To fix this, we take a page from blue-green deployments. The proxy relies on two beacons instead of one, using one as the main and another as backup. If the main beacon is down, it queries the backup, ensuring it will always be able to retrieve an implementation address.
Upgrades are then a two-tx process. The first tx updates the implementation address in the Controller's registry, deploys a backup beacon pointing to it, and destroys the main beacon. By this point, proxies are already upgraded.
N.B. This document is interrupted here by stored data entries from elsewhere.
-- ==== Sys2Proof/Machine/Registers.lean ====
section
/-!
DEFINITION. An access at an address: which accesses a region takes, what a write does to a register of each block, and what a read
returns (spec/18_address_map.md R577 to R582, R592; spec/00_scope.md R5, R10, R11; spec/13_power_clocks_wake.md R450;
spec/15_configuration_image.md R504; spec/09_fault_collection.md R334, R338, R344; spec/14_self_test_lifecycle.md R481).
-/

namespace Sys2Proof.Machine

/-! ### Where an address leads (R577 to R582) -/

/-- The windows of Table 18.3; the two tables of a loop engine are told by `inFfTable`. -/
inductive Win where
  | imgBuild
  | txCmd
  | rxCmd
  | copyBuf
  | capWin
  | staging
  | ttTx
  | ttRx
  | canTx
  | token
deriving DecidableEq, Repr

/-- The window an address lies in. -/
def winOf (a : Nat) : Option Win :=
  if inRange a 0xF00000140 32 then some .imgBuild
  else if inRange a txCmd 112 then some .txCmd
  else if inRange a rxCmd 112 then some .rxCmd
  else if inRange a 0xF00078000 0x4000 then some .copyBuf
  else if inRange a 0xF00058000 0x1000 then some .capWin
  else if inRange a 0xF00091000 0x200 && decide (a % 64 < 56) then some .staging
  else if inRange a 0xF000B4000 0x2000 then some .ttTx
  else if inRange a 0xF000B8000 0x4000 then some .ttRx
  else if inRange a 0xF000C1000 0x200 then some .canTx
  else if inRange a rtokWin 192 then some .token
  else none

/-- What an access that its region takes reaches. -/
inductive Place where
  | tcm
  | storage
  | mram
  | window (w : Win)
  | table (x : Ax)
  /-- a register, whole -/
  | reg (b : Blk) (x : Ax) (d : RegDesc)
  /-- one half of the 64-bit register at an address (R84 of 02_loop_engine) -/
  | half (b : Blk) (x : Ax) (at_ : Nat)
  /-- an offset without a register, or an absent block: reads 0 and ignores writes (R579, R5) -/
  | nothing
deriving DecidableEq, Repr

/-- Whether the lane has a block (R5). -/
def Lane.hasBlock (l : Lane) (b : Blk) (x : Ax) : Bool := l.part.hasAxis x && (b ≠ .tq || l.part.hasTq)

/-- Whether some byte of an access of `n` bytes belongs to a register that the access does not name whole. -/
def touchesReg (a n : Nat) : Bool :=
  (descOf (a - a % 4)).isSome || (match descOf (a - a % 8) with | some d => decide (d.wide = 64) | none => false) ||
  (decide (n = 8) && (descOf (a + 4)).isSome)

/-- A register access: of the register's own width, or of one half of a 64-bit register (R578, R84). -/
def regPlace (b : Blk) (x : Ax) (a n : Nat) : Option Place :=
  match descOf a with
  | some d => if 8 * n = d.wide then some (.reg b x d) else if d.wide = 64 ∧ n = 4 then some (.half b x a) else none
  | none =>
    match descOf (a - 4) with
    | some d => if d.wide = 64 ∧ n = 4 ∧ a % 8 = 4 then some (.half b x (a - 4)) else if touchesReg a n then none else some .nothing
    | none => if touchesReg a n then none else some .nothing

/-- What an access of `n` bytes at an address reaches; none is a bus error (R578). -/
def Lane.place (l : Lane) (a n : Nat) : Option Place :=
  if !([1, 2, 4, 8].contains n) || decide (a % n ≠ 0) then none
  else if a < 0x400000 then some .tcm
  else if inRange a 0x10000000 0x40000 then some .storage
  else if inMram l.part a then some .mram
  else
    match blockOf a with
    | none => if inRange a 0xF00000000 0x110000 || inRange a 0xF01000000 0x200000 then some .nothing else none
    | some (b, x, _) =>
      if l.hasBlock b x = false then some .nothing
      else
        match winOf a with
        | some w => some (.window w)
        | none => if inFfTable x a then some (.table x) else regPlace b x a n

/-! ### Domains (R450 of 13_power_clocks_wake) -/

/-- The domain of a block. -/
def blkDom : Blk → Ax → Option Dom
  | .le, x => some (.le x)
  | .tq, x => some (.le x)
  | .mod, x => some (.pg x)
  | .gd, x => some (.pg x)
  | .fb, _ => some .fb
  | .ad, _ => some .fb
  | .sf, _ => some .fb
  | .tt, _ => some .nw
  | .cn, _ => some .nw
  | _, _ => none

/-- The domain in which an address lies, if it is not CP. -/
def domAt (a : Nat) : Option Dom := (blockOf a).bind (fun e => blkDom e.1 e.2.1)

/-- The domain of an access, if it is not ON: the access reaches nothing yet (R450). -/
def Lane.downAt (l : Lane) (a : Nat) (p : Place) : Option Dom :=
  match domAt a with
  | some d => if l.domOn d ∨ p = .nothing then none else some d
  | none => none

/-! ### Writes to registers, block by block (R580, R592 and the register sections) -/

/-- Bit `k` of a written value. -/
def wbit (v : Word) (k : Nat) : Bool := v.getLsbD k

/-- The index of a member of a register family. -/
def famIdx (o base stride : Nat) : Nat := (o - base) / stride

/-- LE_CTL_x: OPEN wins over CLOSE (R78 of 02_loop_engine). -/
def Lane.leCtl (l : Lane) (x : Ax) (v : Word) : Lane :=
  let l := l.when (wbit v 3) (fun l => l.leCntClr x)
  let l := l.when (wbit v 2) (fun l => l.leIntClr x)
  if wbit v 0 then l.leOpenReq x else l.when (wbit v 1) (fun l => l.leCloseReq x)

/-- The LV register at an offset of the LE block. -/
def lvAt : Nat → Option LvReg
  | 0x100 => some .setp
  | 0x108 => some .share
  | 0x110 => some .ffs
  | 0x118 => some .iqtrim
  | _ => none

/-- A write to the LE block. -/
def Lane.leWrite (l : Lane) (x : Ax) (o a n : Nat) (v : Word) : Lane :=
  match lvAt o with
  | some r => l.leLvWrite x r n v
  | none =>
    if o = 0 then l.leCtl x v
    else if a = (LE_STAT_STATE x).addr then l.fieldWrite a v.toNat
    else l.leOwWrite x a n v

/-- MOD_CTL_x: DISCARD wins over COMMIT (R120 of 03_modulator), PASSOFF over PASSON (R143). -/
def Lane.modCtl (l : Lane) (x : Ax) (v : Word) : Lane :=
  let l := l.when (wbit v 4) (fun l => l.modCntClr x)
  let l := if wbit v 1 then l.modDiscard x else l.when (wbit v 0) (fun l => l.modCommit x)
  if wbit v 3 then l.setMd x { (l.ax x).md with passReq := some false }
  else l.when (wbit v 2) (fun l => l.setMd x { (l.ax x).md with passReq := some true })

/-- The compare register of the write stage at an offset. -/
def cmpAt (o : Nat) : Option StageReg :=
  let k := (o - 0x40) / 8
  if h : 0x40 ≤ o ∧ k < 6 then (if (o - 0x40) % 8 = 0 then some (.rise ⟨k, h.2⟩) else some (.fall ⟨k, h.2⟩)) else none

/-- A write of fields of the MOD block, counted where it is out of range (R592). -/
def Lane.modField (l : Lane) (x : Ax) (a : Nat) (v : Word) : Lane :=
  match descOf a with
  | some d => if d.fits Acc.stores v.toNat then l.fieldWrite a v.toNat else l.bump (MOD_REJ_RANGE x)
  | none => l

/-- A write to the MOD block. -/
def Lane.modWrite (l : Lane) (x : Ax) (o a : Nat) (v : Word) : Lane :=
  if o = 0 then l.modCtl x v
  else if o = 0xC then l.stageWrite x .period v.toNat
  else if a = MOD_TRIPCLR_REL.addr then l.tripClr (v.toNat % 256)
  else
    match cmpAt o with
    | some r => l.stageWrite x r v.toNat
    | none => if o = 0x38 then l.commChange x (fun l => l.modField x a v) else l.modField x a v

/-- A write to the TQ block. -/
def Lane.tqWrite (l : Lane) (x : Ax) (o a n : Nat) (v : Word) : Lane :=
  if o = 0 then l.when (wbit v 0) (fun l => l.tqCntClr x)
  else if a = (TQ_STAT_SLSTATE x).addr then l.fieldWrite a v.toNat
  else l.tqOwWrite x a n v

/-- GD_CTL_x: DIS wins over EN (R187 of 05_gate_drive). -/
def Lane.gdCtl (l : Lane) (x : Ax) (v : Word) : Lane :=
  let l := l.when (wbit v 3) (fun l => l.gdCntClr x)
  let l := l.when (wbit v 2) (fun l => l.axisSafe x 8 false)
  if wbit v 1 then l.gateDrop x else l.when (wbit v 0) (fun l => l.gateEnable x)

/-- A write to the FB block. -/
def Lane.fbWrite (l : Lane) (x : Ax) (o a : Nat) (v : Word) : Lane :=
  if o = 0 then (l.when (wbit v 0) (fun l => l.setReg (FB_CNT_ILL x).addr 0#64)).when (wbit v 1) (fun l => l.fltClr x)
  else if inRange o 0x40 16 then l.cmpWrite x (famIdx o 0x40 4) .config v
  else if inRange o 0x100 32 then l.cmpWrite x (famIdx o 0x100 8) .value v
  else if o = 0xC0 then l.posAdj x v
  else l.fieldWrite a v.toNat

/-- PC_CTL.CNTCLR. -/
def Lane.pcCntClr (l : Lane) : Lane :=
  ((((l.wr PC_RBCNT_TOTAL 0).setReg PC_CKCNT_COMMITS.addr 0#64).wr PC_SBUSE_HWM 0).wr PC_CKDUR_MAX_NS 0).setReg PC_MMINFO_VALID.addr 0#64

/-- PC_CTL: SPLIT and REJOIN take effect at step 6 of the commit that releases them (R279, R283 of 07_paired_execution). -/
def Lane.pcCtl (l : Lane) (v : Word) : Lane :=
  let l := l.when (wbit v 2) Lane.pcCntClr
  { l with pc := { l.pc with reqSplit := l.pc.reqSplit || wbit v 0, reqRejoin := l.pc.reqRejoin || wbit v 1 } }
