/-- On a lane in operation with CP ON and its root running, on which no message has been accepted in this CLK_BUS cycle, for the message that
the collector takes next: it is latched or counted, and an FT that is not suppressed then has the fatal reaction. With FIRSTV = 0, FC_FIRST
takes the message, FC_FIRSTTIME the lane's time and FIRSTV reads 1, OVF as before; with FIRSTV = 1, FC_FIRST and FC_FIRSTTIME stay and OVF
is set. The counter of its class steps up, to its highest value at most, and the two others stay. REARM clears FIRSTV. A second message in
the same CLK_BUS cycle is not accepted. That the counter steps once per message is the model's reading (log entry 60). -/
def Obligations.FirstMessageIsLatched : Prop :=
  ∀ (s : State) (i : LaneId) (m : Msg) (r : List Msg), s.ready i (.domain .cp) →
    let l := s.lane i
    l.pw.rootLost = false → l.accDone = false → nextMsg l.fc.wait = some (m, r) →
    let c := ({ l with fc := { l.fc with wait := r } }).latchMsg m.bits
    let k := classCnt (takenClass m.bits)
    exec (.faultMessageAccept i) s = .next (s.setLane i (if takenClass m.bits = clsFT ∧ m.supp = false then c.fatal m.bits else c)) ∧
    (l.rd FC_STAT_FIRSTV = 0 →
      c.reg FC_FIRST.addr = m.bits ∧ c.reg FC_FIRSTTIME.addr = BitVec.ofNat 64 l.ntime ∧ c.rd FC_STAT_FIRSTV = 1 ∧
      c.rd FC_STAT_OVF = l.rd FC_STAT_OVF) ∧
    (l.rd FC_STAT_FIRSTV = 1 →
      c.reg FC_FIRST.addr = l.reg FC_FIRST.addr ∧ c.reg FC_FIRSTTIME.addr = l.reg FC_FIRSTTIME.addr ∧ c.rd FC_STAT_FIRSTV = 1 ∧
      c.rd FC_STAT_OVF = 1) ∧
    c.rd k = Nat.min (l.rd k + 1) (2 ^ k.w - 1) ∧
    (∀ f ∈ [FC_CNT_CE, FC_CNT_UC, FC_CNT_FT], f ≠ k → c.rd f = l.rd f) ∧
    (∃ t, exec (.fcRearm i) s = .next (s.setLane i t) ∧ t.rd FC_STAT_FIRSTV = 0) ∧
    (takenClass m.bits ≠ clsFT → exec (.faultMessageAccept i) (s.setLane i c) = .next (s.setLane i c))

/-- On a lane in operation with CP ON, with a level of the stack and a slot of the pool free, no stall, and the stamps of the items that wait
within half of their 32-bit range from some stamp b on, after the charge of a running BIST flow: SC_ENTER returns 0 and leaves the items
where none is eligible; else it takes an eligible item to the top of the stack and returns its descriptor, and every other eligible item has
a higher priority number, or an equal one and no earlier stamp. The priority of a posted item is its own and of a timer item its timer's
where FIXED = 0, and in every other case its flow's (R354, R359, R361). -/
def Obligations.DispatchFollowsPriority : Prop :=
  ∀ (s : State) (i : LaneId), s.ready i (.domain .cp) →
    let l := (s.lane i).bistCharge
    let p := fun (j : Item) =>
      if l.rd (SC_FLOWCFG_FIXED j.flow) = 0 ∧ (j.kind = .post ∨ j.kind = .timer) then j.prio else l.rd (SC_FLOWCFG_PRIO j.flow)
    (∃ b : Nat, ∀ j ∈ l.sc.items, j.stamp < 2 ^ 32 ∧ (j.stamp + 2 ^ 32 - b % 2 ^ 32) % 2 ^ 32 < 2 ^ 31) → l.sc.stack.length < 8 → l.on SC_STAT_POOLSTALL = false → l.sc.free ≠ 0 →
    ∃ t, exec (.scEnter i) s = .next (s.setLane i t) ∧
      ((∀ j ∈ l.sc.items, l.eligible j = false) → t.rdata = 0#64 ∧ t.sc.items = l.sc.items ∧ t.sc.stack = l.sc.stack) ∧
      ((∃ j ∈ l.sc.items, l.eligible j = true) →
        ∃ it ∈ l.sc.items, l.eligible it = true ∧ t.sc.stack = it :: l.sc.stack ∧
          t.rdata = BitVec.ofNat 64 (2 ^ 63 + it.kind.code * 2 ^ 60 + p it * 2 ^ 56 + it.count * 2 ^ 48 + it.flow * 2 ^ 40 +
            (l.sc.stack.length + 1) * 2 ^ 36 + it.src % 2 ^ 32) ∧
          ∀ j ∈ l.sc.items, l.eligible j = true → p it < p j ∨ (p it = p j ∧ stampBefore j.stamp it.stamp = false))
However, to prevent proxies from having to run two EXTCODECOPYs (since the first one fails) per call, we run a second tx that recreates the main beacon, and destroys the backup one in preparation for the next upgrade.
The scripts in scripts/compare run the same Counter#increase() example call through OpenZeppelin Transparent proxies, Dharma Beacon proxies, and EIP-1822 UUPS proxies, and report the gas overhead of the call.
- OpenZeppelin's proxies require 2
SLOADs per call (one for comparing the sender to the admin in order to prevent selector collisions, and one to load the implementation) as explained here. - Dharma's proxies take 1
CALL(to call from the proxy to the beacon) and 1SLOAD(to load the implementation at the beacon). - EIP-1822's proxies only require a single
SLOAD(to load the implementation from storage). - Proxies in this proof-of-concept require a single
EXTCODECOPY(to copy the implementation from the beacon's code).
The cost for calling increase on a non-zero Counter contract directly is 27045. Following is the gas cost and gas overhead introduced per call for each standard (less is better).
| Proxy | Gas cost | Gas overhead |
|---|---|---|
| OpenZeppelin Transparent | 29815 | 2770 |
| Dharma Beacon | 29752 | 2707 |
| EIP-1822 UUPS | 28679 | 1634 |
| Storageless Beacon | 28629 | 1584 |
All code is in the contracts folder, and scripts/deploy.js has sample ethers.js code on how to deploy and upgrade a proxy using this pattern.
contract Proxy {
// We will manually overwrite these when creating the proxy,
// since solc does not support using immutable variables in assembly code
address constant main = 0xCcCCccccCCCCcCCCCCCcCcCccCcCCCcCcccccccC;
address constant backup = 0xDDdDddDdDdddDDddDDddDDDDdDdDDdDDdDDDDDDd;
// Given this contract is just a fallback fn, we could probably write it entirely in assembly
fallback() external {
assembly {
extcodecopy(main, 0, 127, 20)
let impl := mload(0)
switch iszero(impl)
case 1 {
extcodecopy(backup, 0, 127, 20)
impl := mload(0)
}
default { }
calldatacopy(0, 0, calldatasize())
let result := delegatecall(gas(), shr(96, impl), 0, calldatasize(), 0, 0)
returndatacopy(0, 0, returndatasize())
switch result
case 0 { revert(0, returndatasize()) }
default { return(0, returndatasize()) }
}
}
}interface Registry {
function getImplementation(string calldata name) external returns (address);
}
contract Beacon {
address immutable public implementation;
address immutable public admin;
constructor(Registry _registry, string memory _name) public {
implementation = _registry.getImplementation(_name);
admin = address(_registry);
}
function destroy() public {
require(msg.sender == admin);
selfdestruct(msg.sender);
}
}Don't. Seriously, don't use this. This is a proof of concept, I thought it was clear from the beginning!